Well, I think I've been pretty clear that Aker BP is not a late-life company, per se. That is not where we believe that we have a competitive edge. We are running a project at Ula, trying to see what we can—what can be done when you deploy technology, competence, and cost focus on a late life asset. The jury is still out, but the Ula team is very enthusiastic and actually making great improvements... On mid-life change around, I think that's actually still our sweet spot. There are more modern systems. It takes less to liberate data and deploy modern technology, and there are a lot more upsides to be held in terms of drilling infill wells or intervention or these other, I would say, key initiatives or key investments.

It's essentially there where we have the biggest value outtake as well. So in a way, I would say that our technology deployment is focusing on where we have the biggest competitive edge. If you transfer that to M&A, I doubt that you'll see Aker BP going after late life assets. I don't really see that fitting our strategy. Quite the opposite, I see this fitting with the existing strategy we have of field development, exploration, and mid-life asset turnarounds. So you can from that, you can infer that late-life portfolios is not necessarily where we'll focus on an M&A strategy. Then your discussion around technology deployment into continental shelves like UKCS, or GOM, it's not necessarily. Yeah, I think the technology deployment strategy would work as well as it would in Norway.

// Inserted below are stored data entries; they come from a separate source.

/-- PARTITION_DRAIN_TIMEOUT of a partition in reset with one request under way, a read at that partition that does not come from BAR2: it answers TARGET_RESET with poisoned zeros and leaves the network (R34). BAR2_ACCESS in Run with the link up, outside D3hot and within one 256-byte block, to an address outside the host and reserved ranges: one request of source 0x33 and label 0 at PCI_WIN_BASE plus the offset joins those under way and nothing else changes; in D3hot nothing changes. -/
def Obligations.DrainTimeoutAndBar2EnterNetwork : Prop :=
  (∀ (d : Fin 4) (p : Option (Fin 9)) (r : NetReq) (s : State), partitionDown s d (p.map (fun x => 9 * d.val + x.val)) = true →
    s.fab.net.inflight = [r] → atPartition s d (p.map (fun x => 9 * d.val + x.val)) r = true → r.op = 0 → r.src ≠ 0x33 →
    Completes (.partitionDrainTimeout d p) s (fun t =>
      t = { s with fab := { s.fab with net := t.fab.net, routes := t.fab.routes } } ∧ t.fab.net.inflight = [] ∧
      Responds s t r stTargetReset (List.replicate r.len 0) true)) ∧
  (∀ (write : Bool) (off len : Nat) (data : List Byte) (s : State), s.host.pci.d3hot = false → s.host.pci.up = true → 0 < len →
    off + len ≤ 2 ^ 28 → s.pwr.state = .run → s.pwr.entering = none → (s.host.pci.winBase + off) % 256 + len ≤ 256 →
    s.host.pci.winBase + off + len ≤ 2 ^ 48 → bar2Illegal (s.host.pci.winBase + off) = false →
    exec (.bar2Access write off len data) s = .next { s with fab.net.inflight := s.fab.net.inflight ++
      [{ src := 0x33, label := 0, tag := 0, op := if write then 1 else 0, addr := BitVec.ofNat 48 (s.host.pci.winBase + off), len := len,
         data := if write then slice data 0 len else [], poison := false }] }) ∧
  (∀ (write : Bool) (off len : Nat) (data : List Byte) (s : State), s.host.pci.d3hot = true →
    exec (.bar2Access write off len data) s = .next s)

/-- REGISTER_WRITE with a write of KVT_TSEL from one port takes effect alone: the register holds the value's low 12 bits and nothing else changes. With a second write from a higher port the lower port's value is kept, and the higher port's is lost: its lost_arb bit is set, HUB_ARB_CNT increments, HUB_ARB_ADDR captures the address if it held none, and HUB_INT_STAT bit 6 is set; of the rest only what the interrupt's message changes may change. -/
def Obligations.LowerPortWinsRegisterWrite : Prop :=
  ∀ (a b : Fin 4) (v w : Word) (x y : BitVec 8) (s : State),
    exec (.registerWrite [{ port := a, bar0 := false, addr := regAddr 0 0x30 0x18, size := 4, value := v.setWidth 64, src := x }]) s =
      .next { s with kvt.tsel := v.toNat % 4096 } ∧
    (a < b → Completes (.registerWrite
        [{ port := a, bar0 := false, addr := regAddr 0 0x30 0x18, size := 4, value := v.setWidth 64, src := x },
         { port := b, bar0 := false, addr := regAddr 0 0x30 0x18, size := 4, value := w.setWidth 64, src := y }]) s (fun t =>
      t = { s with host := { s.host with arb := t.host.arb, ints := t.host.ints, mem := t.host.mem, poison := t.host.poison },
                   kvt.tsel := v.toNat % 4096 } ∧
      t.host.arb = { s.host.arb with lost := s.host.arb.lost ||| BitVec.ofNat 4 (2 ^ b.val), cnt := cnt s.host.arb.cnt 1, valid := true,
                                     addr := if s.host.arb.valid then s.host.arb.addr else regAddr 0 0x30 0x18 } ∧
      bit t.host.ints.stat.toNat 6 = true ∧ HostMemKept s t [6]))

/-- EVT_CTRL_CNT_CLR zeroes EVT_DROP_CNT and EVT_STAT_CLEAR the bad-head flag, and nothing else. EVT_HEAD_WRITE of a value within the words the host owns sets EVT_HEAD, any other value sets the bad-head flag. EVT_CTRL_ENABLE writes enable; a 0 to 1 change starts tail and head at 0 with phase 1, the ring size is taken only while disabled, cnt_clr zeroes EVT_DROP_CNT, and nothing outside these changes. EVENT_MODERATION due with EVT_TAIL advanced sets HUB_INT_STAT bit 4. EVENT_RING_WRITE with an enabled ring, room for the oldest event and 4 more words, and no loss to report takes the event from the buffer, advances EVT_TAIL past it modulo the ring size and stores its words at EVT_TAIL, the header with the present phase; outside the ring's words and the interrupt's message host memory is unchanged. HUB_INT_STAT_CLEAR clears the bits written 1, HUB_ARB_STAT_CLEAR the lost_arb bits and valid written 1, and nothing else. HUB_INT_MASK_WRITE sets the 9 mask bits and leaves HUB_INT_STAT; where it unmasks no set bit nothing else changes, and for each set bit that it unmasks, with the vector unmasked and host memory reachable, one more message of that vector is sent. HUB_HCB_CTRL_CNT_CLR zeroes every channel's clamp and send-lost counts and the arbitration and order counts, and nothing else. -/
def Obligations.EventRingInterruptAndArbitrationRegisters : Prop :=
  ((
    (∀ s : State, exec .evtCtrlCntClr s = .next { s with host.evt.dropCnt := 0 }) ∧
    (∀ s : State, exec .evtStatClear s = .next { s with host.evt.badHead := false }) ∧
    (∀ (v : Word) (s : State), let e := s.host.evt; let n := 2 ^ e.log2
      let owned := v.toNat < n ∧ (v.toNat + n - e.head) % n ≤ (e.tail + n - e.head) % n
      (owned → exec (.evtHeadWrite v) s = .next { s with host.evt.head := v.toNat }) ∧
      (¬ owned → exec (.evtHeadWrite v) s = .next { s with host.evt.badHead := true })) ∧
    (∀ (v : Word) (s : State), let e := s.host.evt; let on := bit v.toNat 0
      exec (.evtCtrlEnable v) s = .next { s with host.evt := { e with
        enable := on, log2 := if e.enable then e.log2 else clampN 6 20 (field v.toNat 7 3), dropCnt := if bit v.toNat 2 then 0 else e.dropCnt,
        tail := if on && !e.enable then 0 else e.tail, head := if on && !e.enable then 0 else e.head, phase := (on && !e.enable) || e.phase } }) ∧
    (∀ (now : Nat) (s : State), s.host.evt.moved = true →
      (∀ t, s.host.evt.lastSet = some t → t + s.host.evt.mod * 1000 ≤ (s.advance now).dt) →
      Completes (.eventModeration now) s (fun t =>
        t = { s.advance now with host := t.host } ∧ bit t.host.ints.stat.toNat 4 = true ∧
        t.host = { s.host with ints := t.host.ints, mem := t.host.mem, poison := t.host.poison,
                               evt := { s.host.evt with moved := false, lastSet := some (s.advance now).dt } } ∧ HostMemKept s t [4])) ∧
    (∀ (x : Event) (rest : List Event) (s : State), let e := s.host.evt; let n := 2 ^ e.log2; let ws := eventWords e.phase x
      e.buf = x :: rest → e.enable = true → e.lost = 0 → (e.tail + n - e.head) % n + ws.length + 4 ≤ n →
      s.host.pci.up = true → e.base + 8 * n ≤ 0xF00000000000 →
      Completes .eventRingWrite s (fun t =>
        t = { s with host := { s.host with evt := t.host.evt, ints := t.host.ints, mem := t.host.mem, poison := t.host.poison } } ∧
        t.host.evt = { e with buf := rest, tail := (e.tail + ws.length) % n, phase := (e.phase != decide (n ≤ e.tail + ws.length)),
                              moved := t.host.evt.moved, lastSet := t.host.evt.lastSet } ∧
        (∀ i k, i < ws.length → k < 8 → ¬ InMessage s 4 (e.base + 8 * ((e.tail + i) % n) + k) →
          t.host.mem.read (e.base + 8 * ((e.tail + i) % n) + k) = (leBytes 8 (ws.getD i 0)).getD k 0) ∧
        (∀ a, (a < e.base ∨ e.base + 8 * n ≤ a) → ¬ InMessage s 4 a → t.host.mem.read a = s.host.mem.read a)))) ∧ (
    (∀ (m : Word) (s : State), exec (.hubIntStatClear m) s = .next { s with host.ints.stat := s.host.ints.stat &&& ~~~m }) ∧
    (∀ (m : Word) (s : State), exec (.hubArbStatClear m) s = .next { s with host.arb := { s.host.arb with
      lost := s.host.arb.lost &&& ~~~(m.setWidth 4), valid := s.host.arb.valid && !bit m.toNat 31 } }) ∧
    (∀ (m : Word) (s : State),
      let fresh := fun (i : Nat) => bit s.host.ints.mask.toNat i && !bit m.toNat i && bit s.host.ints.stat.toNat i
      ((∀ i, i < 9 → fresh i = false) → exec (.hubIntMaskWrite m) s = .next { s with host.ints.mask := m &&& 0x1FF }) ∧
      Completes (.hubIntMaskWrite m) s (fun t =>
        t = { s with host := { s.host with ints := t.host.ints, mem := t.host.mem, poison := t.host.poison } } ∧
        t.host.ints.mask = m &&& 0x1FF ∧ t.host.ints.stat = s.host.ints.stat ∧ t.host.ints.msix = s.host.ints.msix ∧
        HostMemKept s t [0, 1, 2, 3, 4, 5, 6, 7, 8] ∧
        ∀ i, i < 9 → fresh i = true → (s.host.ints.msix.get i).masked = false → hostReach s (s.host.ints.msix.get i).addr 4 = true →
          t.host.ints.sent.get i = s.host.ints.sent.get i + 1)) ∧
    (∀ s : State, Completes .hubHcbCtrlCntClr s (fun t =>
      t = { s with host := { s.host with mbx := t.host.mbx, arb := { s.host.arb with cnt := 0, ordOvr := 0 } } } ∧
      ∀ n, t.host.mbx.get n = { s.host.mbx.get n with clampCnt := 0, sendLost := 0 }))))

That's not what it's about. It's not about our knowledge base of subsurface, which I think we are actually pretty capable of, but it's about our focus. It's about this triangle between, understanding regulatory framework, working within an ecosystem that we have established now with the alliances for a number of years, and then being focused on something. And focus is extremely important to a company like Aker BP. We've stayed focused, we've stayed close to our strategies in 2016, and that is the reason I intend to stay focused on the Norwegian Continental Shelf also going forward.

Anish Kapadia
Director, Head of Energy, Palissy Advisors

Great. Thank you.

Kjetil Bakken
VP of Investor Relations, Aker BP

Thank you. There seems to be no further questions, so maybe you would like to wrap it up, Karl?

Karl Johnny Hersvik
CEO, Aker BP

Yeah, sure. I'll do this short and sweet. So thank you, guys, for listening in. And thank you for all the positive comments. That's highly appreciated. And with that, I'll just close the Q4 presentation and full year 2023. Wish you a good day, and welcome back in a quarter.